Given records »

== Segment start ==

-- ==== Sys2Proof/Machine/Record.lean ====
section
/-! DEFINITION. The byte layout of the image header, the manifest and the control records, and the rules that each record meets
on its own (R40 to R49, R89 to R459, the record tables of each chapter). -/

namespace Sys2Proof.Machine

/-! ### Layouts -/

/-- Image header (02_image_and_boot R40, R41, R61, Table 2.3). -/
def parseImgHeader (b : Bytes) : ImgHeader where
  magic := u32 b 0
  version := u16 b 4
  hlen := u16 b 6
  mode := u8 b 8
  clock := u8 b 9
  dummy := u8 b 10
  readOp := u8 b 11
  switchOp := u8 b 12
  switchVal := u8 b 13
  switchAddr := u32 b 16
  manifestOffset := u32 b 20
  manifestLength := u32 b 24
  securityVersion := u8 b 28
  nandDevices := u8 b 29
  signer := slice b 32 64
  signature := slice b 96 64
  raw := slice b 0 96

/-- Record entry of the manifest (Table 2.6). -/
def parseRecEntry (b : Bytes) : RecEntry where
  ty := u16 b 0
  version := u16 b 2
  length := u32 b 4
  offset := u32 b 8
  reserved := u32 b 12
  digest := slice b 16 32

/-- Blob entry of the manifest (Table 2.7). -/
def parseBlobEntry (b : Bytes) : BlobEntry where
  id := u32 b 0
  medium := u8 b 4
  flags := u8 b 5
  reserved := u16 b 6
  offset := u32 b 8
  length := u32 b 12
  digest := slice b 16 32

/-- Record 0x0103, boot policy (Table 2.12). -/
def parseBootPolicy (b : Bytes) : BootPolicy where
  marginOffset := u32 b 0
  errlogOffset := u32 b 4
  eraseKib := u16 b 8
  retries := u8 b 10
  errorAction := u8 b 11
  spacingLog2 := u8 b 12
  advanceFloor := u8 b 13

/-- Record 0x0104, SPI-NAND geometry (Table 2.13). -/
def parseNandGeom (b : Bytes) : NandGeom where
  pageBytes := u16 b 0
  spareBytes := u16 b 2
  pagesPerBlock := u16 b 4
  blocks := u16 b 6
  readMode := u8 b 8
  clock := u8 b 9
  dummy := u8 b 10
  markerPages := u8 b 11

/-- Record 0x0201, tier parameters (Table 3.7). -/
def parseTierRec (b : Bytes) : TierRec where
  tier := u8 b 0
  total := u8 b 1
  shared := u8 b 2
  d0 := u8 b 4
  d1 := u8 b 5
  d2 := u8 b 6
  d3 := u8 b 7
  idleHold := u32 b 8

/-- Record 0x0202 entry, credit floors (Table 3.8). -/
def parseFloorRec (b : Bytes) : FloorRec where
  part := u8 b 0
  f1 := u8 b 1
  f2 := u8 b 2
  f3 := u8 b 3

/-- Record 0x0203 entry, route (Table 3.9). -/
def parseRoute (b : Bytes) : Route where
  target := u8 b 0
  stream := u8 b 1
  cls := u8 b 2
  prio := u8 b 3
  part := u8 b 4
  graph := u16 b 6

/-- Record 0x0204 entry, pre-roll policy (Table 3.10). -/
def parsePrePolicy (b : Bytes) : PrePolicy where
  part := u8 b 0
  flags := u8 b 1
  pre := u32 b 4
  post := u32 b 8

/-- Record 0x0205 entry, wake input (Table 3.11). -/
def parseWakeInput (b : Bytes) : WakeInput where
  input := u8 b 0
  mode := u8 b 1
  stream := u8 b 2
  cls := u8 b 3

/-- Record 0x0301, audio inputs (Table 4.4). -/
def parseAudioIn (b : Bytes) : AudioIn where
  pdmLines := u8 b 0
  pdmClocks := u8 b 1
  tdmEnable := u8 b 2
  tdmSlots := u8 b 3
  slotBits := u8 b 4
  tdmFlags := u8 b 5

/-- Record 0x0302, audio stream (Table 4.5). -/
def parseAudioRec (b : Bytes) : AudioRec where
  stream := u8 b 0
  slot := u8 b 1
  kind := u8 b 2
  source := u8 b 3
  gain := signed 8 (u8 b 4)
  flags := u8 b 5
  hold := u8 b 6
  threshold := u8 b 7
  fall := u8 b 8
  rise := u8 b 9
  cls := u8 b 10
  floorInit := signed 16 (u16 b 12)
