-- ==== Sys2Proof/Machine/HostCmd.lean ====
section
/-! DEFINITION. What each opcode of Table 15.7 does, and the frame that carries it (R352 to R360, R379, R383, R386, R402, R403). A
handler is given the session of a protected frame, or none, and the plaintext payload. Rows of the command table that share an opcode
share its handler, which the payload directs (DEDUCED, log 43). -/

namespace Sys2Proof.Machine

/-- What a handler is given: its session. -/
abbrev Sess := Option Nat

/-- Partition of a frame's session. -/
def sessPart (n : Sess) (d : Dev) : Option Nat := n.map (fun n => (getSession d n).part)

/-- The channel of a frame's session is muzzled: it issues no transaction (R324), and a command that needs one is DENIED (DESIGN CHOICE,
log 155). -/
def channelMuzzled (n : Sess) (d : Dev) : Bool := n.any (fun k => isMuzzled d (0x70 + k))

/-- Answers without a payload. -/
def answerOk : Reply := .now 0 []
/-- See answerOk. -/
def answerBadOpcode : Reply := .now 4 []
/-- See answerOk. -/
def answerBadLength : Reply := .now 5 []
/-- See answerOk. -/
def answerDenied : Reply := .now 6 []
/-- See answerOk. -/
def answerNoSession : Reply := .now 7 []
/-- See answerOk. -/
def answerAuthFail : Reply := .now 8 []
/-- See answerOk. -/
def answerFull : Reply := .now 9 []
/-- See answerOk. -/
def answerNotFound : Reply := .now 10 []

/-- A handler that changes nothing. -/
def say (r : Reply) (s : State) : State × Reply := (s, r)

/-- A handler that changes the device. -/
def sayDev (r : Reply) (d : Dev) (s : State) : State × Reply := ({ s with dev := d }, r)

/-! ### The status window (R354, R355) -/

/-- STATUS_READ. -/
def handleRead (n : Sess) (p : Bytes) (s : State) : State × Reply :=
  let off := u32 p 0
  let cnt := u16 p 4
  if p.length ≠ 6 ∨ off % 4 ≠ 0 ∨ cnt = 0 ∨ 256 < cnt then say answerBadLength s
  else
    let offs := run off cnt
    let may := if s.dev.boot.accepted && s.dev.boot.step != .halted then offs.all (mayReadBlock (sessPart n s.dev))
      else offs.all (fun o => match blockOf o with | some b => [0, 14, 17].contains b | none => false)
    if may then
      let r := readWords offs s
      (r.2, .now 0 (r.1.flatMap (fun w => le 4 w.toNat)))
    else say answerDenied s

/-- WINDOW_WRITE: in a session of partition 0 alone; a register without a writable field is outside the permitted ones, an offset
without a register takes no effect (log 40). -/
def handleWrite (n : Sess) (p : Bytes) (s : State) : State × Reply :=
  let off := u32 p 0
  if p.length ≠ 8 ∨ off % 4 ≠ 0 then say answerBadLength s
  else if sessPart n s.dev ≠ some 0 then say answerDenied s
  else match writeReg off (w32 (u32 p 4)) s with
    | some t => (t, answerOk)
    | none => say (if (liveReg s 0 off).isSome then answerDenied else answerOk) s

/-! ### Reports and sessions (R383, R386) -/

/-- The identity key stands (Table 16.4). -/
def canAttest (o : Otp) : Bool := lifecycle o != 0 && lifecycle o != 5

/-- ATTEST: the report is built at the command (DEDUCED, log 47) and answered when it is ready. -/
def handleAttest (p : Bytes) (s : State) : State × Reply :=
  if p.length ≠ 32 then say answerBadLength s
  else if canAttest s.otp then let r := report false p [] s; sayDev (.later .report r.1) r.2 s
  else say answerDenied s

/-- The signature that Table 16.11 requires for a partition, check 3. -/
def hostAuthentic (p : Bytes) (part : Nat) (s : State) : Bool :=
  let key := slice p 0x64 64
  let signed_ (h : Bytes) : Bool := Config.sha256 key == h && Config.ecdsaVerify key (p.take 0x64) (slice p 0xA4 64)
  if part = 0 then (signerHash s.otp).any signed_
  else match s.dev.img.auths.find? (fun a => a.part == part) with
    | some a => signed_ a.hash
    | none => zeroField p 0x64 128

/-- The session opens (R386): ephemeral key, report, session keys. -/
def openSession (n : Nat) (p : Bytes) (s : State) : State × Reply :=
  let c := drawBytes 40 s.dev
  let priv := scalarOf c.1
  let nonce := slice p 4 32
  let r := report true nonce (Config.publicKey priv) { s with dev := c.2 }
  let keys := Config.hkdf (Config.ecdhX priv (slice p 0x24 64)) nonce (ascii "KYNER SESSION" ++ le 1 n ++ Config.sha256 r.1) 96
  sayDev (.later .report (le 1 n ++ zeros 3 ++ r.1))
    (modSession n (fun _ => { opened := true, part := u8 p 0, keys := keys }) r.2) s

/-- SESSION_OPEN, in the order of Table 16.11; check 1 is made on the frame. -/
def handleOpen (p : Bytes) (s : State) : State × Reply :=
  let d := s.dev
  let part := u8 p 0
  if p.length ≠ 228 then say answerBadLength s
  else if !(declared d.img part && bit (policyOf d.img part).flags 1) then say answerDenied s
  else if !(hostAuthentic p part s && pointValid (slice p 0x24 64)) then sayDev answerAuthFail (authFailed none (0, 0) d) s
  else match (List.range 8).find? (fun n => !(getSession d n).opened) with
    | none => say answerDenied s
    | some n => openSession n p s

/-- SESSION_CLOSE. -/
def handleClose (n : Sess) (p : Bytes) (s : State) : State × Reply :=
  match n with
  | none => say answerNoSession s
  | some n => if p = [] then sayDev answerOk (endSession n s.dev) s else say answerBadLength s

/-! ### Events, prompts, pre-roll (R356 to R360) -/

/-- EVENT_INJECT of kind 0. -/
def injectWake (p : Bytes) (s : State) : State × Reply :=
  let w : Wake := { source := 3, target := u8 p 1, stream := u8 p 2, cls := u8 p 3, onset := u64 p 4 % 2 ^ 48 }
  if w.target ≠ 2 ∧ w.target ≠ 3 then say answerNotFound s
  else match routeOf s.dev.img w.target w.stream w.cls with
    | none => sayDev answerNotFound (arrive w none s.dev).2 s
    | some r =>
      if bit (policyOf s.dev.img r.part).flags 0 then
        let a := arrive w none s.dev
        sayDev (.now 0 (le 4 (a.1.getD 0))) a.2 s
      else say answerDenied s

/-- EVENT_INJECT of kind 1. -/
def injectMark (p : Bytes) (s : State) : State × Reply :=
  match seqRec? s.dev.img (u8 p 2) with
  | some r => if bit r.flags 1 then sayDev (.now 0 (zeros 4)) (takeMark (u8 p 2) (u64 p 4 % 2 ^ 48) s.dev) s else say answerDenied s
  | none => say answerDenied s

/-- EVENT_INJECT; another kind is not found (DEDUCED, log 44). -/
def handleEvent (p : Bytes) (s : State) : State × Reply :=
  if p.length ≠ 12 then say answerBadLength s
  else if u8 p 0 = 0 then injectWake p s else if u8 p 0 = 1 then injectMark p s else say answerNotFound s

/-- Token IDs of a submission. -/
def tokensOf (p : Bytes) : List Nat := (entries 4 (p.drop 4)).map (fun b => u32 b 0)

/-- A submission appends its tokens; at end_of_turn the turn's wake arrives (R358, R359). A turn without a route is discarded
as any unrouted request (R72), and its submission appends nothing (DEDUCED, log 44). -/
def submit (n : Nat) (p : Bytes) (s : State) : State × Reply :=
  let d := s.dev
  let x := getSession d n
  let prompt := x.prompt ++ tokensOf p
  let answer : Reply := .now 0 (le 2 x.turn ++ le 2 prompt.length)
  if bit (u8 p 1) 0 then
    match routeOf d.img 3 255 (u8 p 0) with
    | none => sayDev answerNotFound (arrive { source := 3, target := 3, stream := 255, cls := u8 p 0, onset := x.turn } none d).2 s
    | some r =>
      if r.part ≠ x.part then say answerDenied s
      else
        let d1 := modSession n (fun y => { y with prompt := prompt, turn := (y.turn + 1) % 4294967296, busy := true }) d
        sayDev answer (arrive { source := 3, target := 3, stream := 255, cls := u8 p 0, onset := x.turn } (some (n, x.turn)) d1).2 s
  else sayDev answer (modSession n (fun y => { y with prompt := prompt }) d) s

== Segment end ==
== Segment start ==

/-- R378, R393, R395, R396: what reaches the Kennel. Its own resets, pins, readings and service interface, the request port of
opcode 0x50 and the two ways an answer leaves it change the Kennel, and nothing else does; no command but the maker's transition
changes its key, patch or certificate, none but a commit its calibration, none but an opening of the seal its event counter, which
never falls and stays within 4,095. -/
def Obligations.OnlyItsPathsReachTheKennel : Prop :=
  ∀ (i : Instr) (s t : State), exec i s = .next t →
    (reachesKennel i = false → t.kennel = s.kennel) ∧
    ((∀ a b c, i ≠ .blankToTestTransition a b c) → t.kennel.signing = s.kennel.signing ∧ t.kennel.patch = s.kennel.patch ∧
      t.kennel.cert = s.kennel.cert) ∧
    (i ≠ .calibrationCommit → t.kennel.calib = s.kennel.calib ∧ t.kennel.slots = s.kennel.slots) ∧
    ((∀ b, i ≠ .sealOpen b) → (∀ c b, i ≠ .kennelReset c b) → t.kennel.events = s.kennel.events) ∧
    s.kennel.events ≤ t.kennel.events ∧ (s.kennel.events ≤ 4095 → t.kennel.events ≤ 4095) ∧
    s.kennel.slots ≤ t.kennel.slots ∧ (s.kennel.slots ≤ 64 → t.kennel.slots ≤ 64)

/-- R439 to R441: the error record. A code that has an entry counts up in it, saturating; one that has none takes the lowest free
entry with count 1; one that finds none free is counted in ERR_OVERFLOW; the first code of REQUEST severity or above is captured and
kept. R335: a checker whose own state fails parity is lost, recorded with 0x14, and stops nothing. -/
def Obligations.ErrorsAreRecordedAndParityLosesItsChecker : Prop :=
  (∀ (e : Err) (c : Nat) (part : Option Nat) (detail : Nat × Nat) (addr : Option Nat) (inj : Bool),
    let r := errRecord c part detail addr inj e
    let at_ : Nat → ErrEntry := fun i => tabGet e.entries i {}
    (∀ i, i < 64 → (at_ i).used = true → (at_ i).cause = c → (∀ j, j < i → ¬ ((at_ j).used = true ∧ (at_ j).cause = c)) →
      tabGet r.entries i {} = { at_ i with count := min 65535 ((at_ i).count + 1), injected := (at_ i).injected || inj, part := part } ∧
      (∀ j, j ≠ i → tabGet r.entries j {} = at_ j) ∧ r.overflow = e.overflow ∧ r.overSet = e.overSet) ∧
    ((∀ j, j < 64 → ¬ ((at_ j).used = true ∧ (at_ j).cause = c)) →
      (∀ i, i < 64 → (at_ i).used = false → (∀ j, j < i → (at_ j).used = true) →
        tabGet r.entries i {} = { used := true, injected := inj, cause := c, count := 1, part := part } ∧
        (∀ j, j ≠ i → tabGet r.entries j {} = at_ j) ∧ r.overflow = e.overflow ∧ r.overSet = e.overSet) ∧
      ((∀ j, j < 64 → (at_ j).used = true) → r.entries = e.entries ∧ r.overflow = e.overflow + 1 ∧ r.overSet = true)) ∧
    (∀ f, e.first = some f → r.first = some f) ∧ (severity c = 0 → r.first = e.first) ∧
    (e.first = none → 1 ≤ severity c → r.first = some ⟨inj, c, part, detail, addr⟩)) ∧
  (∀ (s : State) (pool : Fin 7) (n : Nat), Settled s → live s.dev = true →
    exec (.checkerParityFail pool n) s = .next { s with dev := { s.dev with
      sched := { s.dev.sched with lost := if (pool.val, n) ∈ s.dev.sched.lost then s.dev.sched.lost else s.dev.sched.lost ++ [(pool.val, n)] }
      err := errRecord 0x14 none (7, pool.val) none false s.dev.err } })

== Segment end ==

Work to complete » Output the material above exactly, but only from the line that carries "-- ==== Sys2Proof/Machine/Record.lean" through the line that carries "### Layouts -/".

Solution for this exercise »
-- ==== Sys2Proof/Machine/Record.lean ====
section
/-! DEFINITION. The byte layout of the image header, the manifest and the control records, and the rules that each record meets
on its own (R40 to R49, R89 to R459, the record tables of each chapter). -/

namespace Sys2Proof.Machine

/-! ### Layouts -/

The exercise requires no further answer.